CHAPITRE V

Elle dut dormir quatre heures d’un profond sommeil avant que le chat ne saute sur sa poitrine et ne la fasse bondir affolée dans la pièce à peine éclairée par la lampe du vestibule. Une chance qu’elle ait songé à laisser cette veilleuse. Tout de suite elle sut où elle était et vit le chat qui flairait ses couvertures avec précaution.

— Écoute, le chat, murmura-t-elle, tu ne trouves pas que tu exagères ? Tu te planques puis tu réapparais alors que je n’ai nulle envie de te voir.

Elle alla s’asseoir sur la banquette et le serra contre elle.

— Tu t’en fous complètement. Dis-moi… Mais qui t’envoie, ton maître Pierre Arbas qui ressemble si fort à Poivre d’Arvor ? Ou bien le fuis-tu parce qu’il est cruel avec toi ?

Elle s’allongea et essaya de ne pas penser mais elle reprenait de plus en plus des idées claires et se disait qu’elle ne boirait pas autant le lendemain. Elle commencerait d’abord par ne rien avaler le matin. Le premier cognac après le repas de midi, pas avant.

Le chat sauta à terre et elle l’entendit dans la cuisine.

Comme il y avait des paquets de lait upérisé elle en ouvrit un carton, lui en versa dans une soucoupe mais il le dédaigna. Il fila vers l’escalier au fond du placard et disparut en direction de l’étage. Les Sanchez avaient dû acheter une chambre et se relier à elle par cette vis en bois.

Une chouette idée, pensa-t-elle. Elle n’avait pas réussi à savoir si les Larovitz en avaient fait autant.

En retournant éteindre dans la cuisine elle vit la bouteille de cognac mais retourna s’allonger. Pourtant elle continua d’y penser, finit par décider de boire une gorgée à même le goulot. Ce fut une très grosse gorgée qu’elle garda en bouche pour l’avaler peu à peu. Chaque goutte allait exploser dans son estomac comme des gouttes de nitroglycérine.

Elle se réveilla sans savoir l’heure ; il n’y avait aucune trace de jour aux volets renforcés. Sa montre indiquait huit heures.

L’odeur de friture pénétra avec l’air humide et ce n’était qu’en second qu’on recevait l’iode et le sel de la rade proche.

Le patron du bistrot balayait sa terrasse et lui adressa un coup de menton.

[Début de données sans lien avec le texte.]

/-! #### One effect -/

/-- An effect performed; draws of a router are events of their own. -/
def W.perform (w : W) (tid : Nat) (x : Inst) (e : Eff) : W × List Ev :=
  match w.d.thr tid with
  | none => (w, [])
  | some t =>
    let c := t.ctx
    let rnum := w.d.rnumOf t
    let grid := x.grid
    let log := (w.d.ctx c).logging
    let first := fun (w : W) => w.relFirst tid t (w.d.effScope c e)
    let only := fun (w : W) => (w, ([] : List Ev))
    let onD := fun (w : W) (d : Dev) => (({ w with d := d } : W), ([] : List Ev))
    match e with
    | .store bs rel =>
      if log then only ((first w).putCells t rnum bs) else only ((w.putCells t rnum bs).relLater tid t rel)
    | .spStore g bs =>
      if g = grid then
        let mine := w.d.spStores.filter (fun s => s.thr == tid && s.grid == g)
        let w := mine.foldl (fun (w : W) s => W.scratchWrite { w with d := { w.d with spStores := w.d.spStores.erase s } } c s.seq t.who g s.bytes) w
        only (w.wrs bs)
      else onD w { w.d with spStores := w.d.spStores ++ [⟨c, tid, g, bs, x.seq⟩] }
    | .amo op ty scope ord addr b k =>
      (match amoOf (.amo op ty scope ord addr b k) with
      | none => only w
      | some q =>
        let w := first w
        match w.amoPeek tid t rnum q (fun _ => none) with
        | (.ok (_, new, fl), w) =>
          let cs := cellsAt addr (leBytes (elBytes ty) new)
          let w := w.amoPut t rnum q x.seq cs
          let w := if q.scope < 2 && log then w.writeBackAll [t.accessGrid addr] (fun m => m.line == lineOf addr) else w
          onD w (w.d.modThr tid (fun th => { th with flags := th.flags ||| fl.setWidth 64 }))
        | (_, w) => only w)
    | .amoDone scope ord => only (w.relLater tid t (if ord.getLsbD 1 then scope else 0))
    | .scfg s cfg frames => only (w.scfgCommit tid t x s cfg frames)
    | .sread s n => only (w.sreadCommit tid t s n)
    | .swrite s ty v => only (w.swriteCommit tid t x s ty v)
    | .sclose s => only (w.scloseCommit tid t s)
    | .ldfwd addr dest => only (w.ldfwdCommit tid t x.seq addr dest)
    | .fence _ scope => only (w.relLater tid t scope)
    | .cwb scope base len => only (w.cacheCommit t false scope base len)
    | .cinv scope base len => only (w.cacheCommit t true scope base len)
    | .copy q => only ((first w).copyCommit tid t grid x.seq q)
    | .ashadow h base len frames => onD w (w.d.ashadowCommit c h base len frames)
    | .apubPublish h scope => only ((first w).apubCommit tid t h scope)
    | .apubDiscard h => onD w (w.d.discardCommit c h)
    | .setsr num v => onD w (w.d.setsrCommit tid t num v)
    | .compose _ _ _ => only w
    | .launch q rcd => only ((first w).launchCommit c q rcd rnum t.gid)
    | .qpush q v => only ((first w).qpushCommit c q v)
    | .qpop q i => onD w (w.d.qpopCommit c q i)
    | .mbsend th p v => only ((first w).mbsendCommit th p v t.tnum)
    | .mbrecv p s => onD w (w.d.mbrecvCommit tid p s)
    | .mcput q mask v => only ((first w).mcputCommit c q mask v)
    | .mctake q i m => onD w (w.d.mctakeCommit c q i m)
    | .spawn cont frame tag => only ((first w).spawnCommit tid t x.seq cont frame tag)
    | .syncNext frame r => only ((first w).syncNextCommit tid t x.seq frame r)
    | .evsig th latch => let w := first w; onD w (w.d.setLatch c t.gid (16 * th + latch))
    | .evwait _ => only w
    | .binitAlloc n cfg => onD w (w.d.barAlloc c n cfg)
    | .binitFree n g => onD w (w.d.barFreeCommit c n g)
    | .arrive n g drop => let w := first w; onD w (w.d.arriveCommit c n g drop)
    | .fork rn rid dn drid fs q rcd => only ((first w).forkCommit tid t rn rid dn drid fs q rcd)
    | .join rn => let w := w.joinCommit tid t x.seq x.seq rn; onD w (w.d.acquireFlush x)
    | .regionDecl n v => onD w (w.d.regionCommit c n (some v))
    | .regionDrop n => onD w (w.d.regionCommit c n none)
    | .trvopen n s => onD w (w.d.trvopenCommit c n s)
    | .trvput n g slot v rest len => (first w).trvputCommit tid t n g slot v rest len
    | .trvtake n g k slot => onD w (w.d.trvtakeCommit c n g k slot)
    | .trvdone n g slot seq k drop => (first w).trvdoneCommit tid t n g slot seq k drop
    | .trvclose n g abort => onD w (w.d.trvcloseCommit c n g abort)
    | .fresume h action target => only ((first w).fresumeCommit tid t h action target)
    | .pgadvise sub base len => only (w.adviseCommit c (fieldOf t.first) sub base len)
    | .acoll v m kind rop typ => only ((first w).acollCommit tid t x.seq v m kind rop typ)
    | .station n => let w := first w; onD w (w.d.modCtx c (fun k => { k with log := { k.log with marking := some n } }))
    | .dmark mark v => only (w.dmarkCommit t mark v)
    | .brkp _ => only w
    | .hint _ => only w
    | .trap _ _ => only w
    | .yield => onD w (t.slots.foldl (fun (d : Dev) s => d.modGrid s.1 (fun gr =>
        { gr with slots := gr.slots.set s.2 { gr.slots.get s.2 {} with waitSince := d.cycle } })) w.d)
    | .event _ _ _ => only w
/-- An effect logged, performed and counted; its draws are recorded after it. -/
def W.performLogged (w : W) (tid : Nat) (x : Inst) (e : Eff) : W :=
  match w.d.thr tid with
  | none => w
  | some t =>
    let w := if (w.d.ctx t.ctx).logging then w.logWrite t.ctx (w.effEnts t x x.seq e).1 else w
    let r := w.perform tid x e
    let count := fun (gr : Grid) => { gr with sent := gr.sent + (if effSends e then 1 else 0), received := gr.received + (if effReceives e then 1 else 0) }
    let w := { r.1 with d := r.1.d.modGrid x.grid count }
    r.2.foldl (fun (w : W) v => w.noteEvent tid v) w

Heureuse, elle prit ça comme une reconnaissance du fait de son insularité dans le quartier.

Elle se fit du café, alla en boire la première tasse à la fenêtre. Malgré l’étroitesse de la rue, elle pouvait suivre l’effervescence qui gonflerait jusque vers dix heures à cause du marché proche.

Elle emporta sa tasse à la salle de bains, prit une bonne douche qui lui donna faim. Elle termina son café et décida d’aller en prendre un autre en face.

— Bien dormi ? demanda le patron.

Il avait des croissants et elle en grignota un. Un exploit qu’elle n’avait pas accompli depuis des semaines. Ces derniers temps elle attaquait direct au cognac. Elle le volait dans les supermarchés mais surtout dans les petits magasins où les gérants se méfiaient plus des jeunes et des Arabes que de cette jeune femme en deux-pièces velours fané mais encore élégant.

Le jeune homme maigre en jean et blouson de cuir entra peu après et s’approcha du bar pour commander un expresso.

— Alors vous allez écrire encore sur les Sanchez ?

— Non, répondit le garçon à la question du patron.

Terminé, les Sanchez. Les Sanchez… Ils ne m’ont pas porté bonheur…

— Ah oui, fit le patron indifférent.

— J’ai été viré par le journal. Mon article n’a pas plu.

Il paraît que l’expropriation c’est pas pour demain. En fait je me suis trompé. J’ai parlé d’expulsion au lieu d’expropriation. Une erreur impardonnable.

Alice alluma une cigarette, attira le journal du matin sans lâcher le garçon du regard. C’était lui qui avait écrit sur le double suicide ? Bossi s’était servi de son article pour aborder son travail.

Il avala son café et c’est alors que discrètement le patron dut lui dire que la jeune femme derrière habitait désormais chez les Sanchez. Il se retourna un peu trop vivement à cette nouvelle et elle lui sourit de façon engageante. Elle aussi avait envie de faire sa connaissance.

Il hésita puis s’approcha :

— Je peux vous parler ? Vous habitez bien en face, non

— Vous avez bien écrit dans le journal, non ?

— Vous avez entendu ?

— C’est ça, je vous ai entendu, murmura-t-elle, prudente, en lui désignant la chaise en face.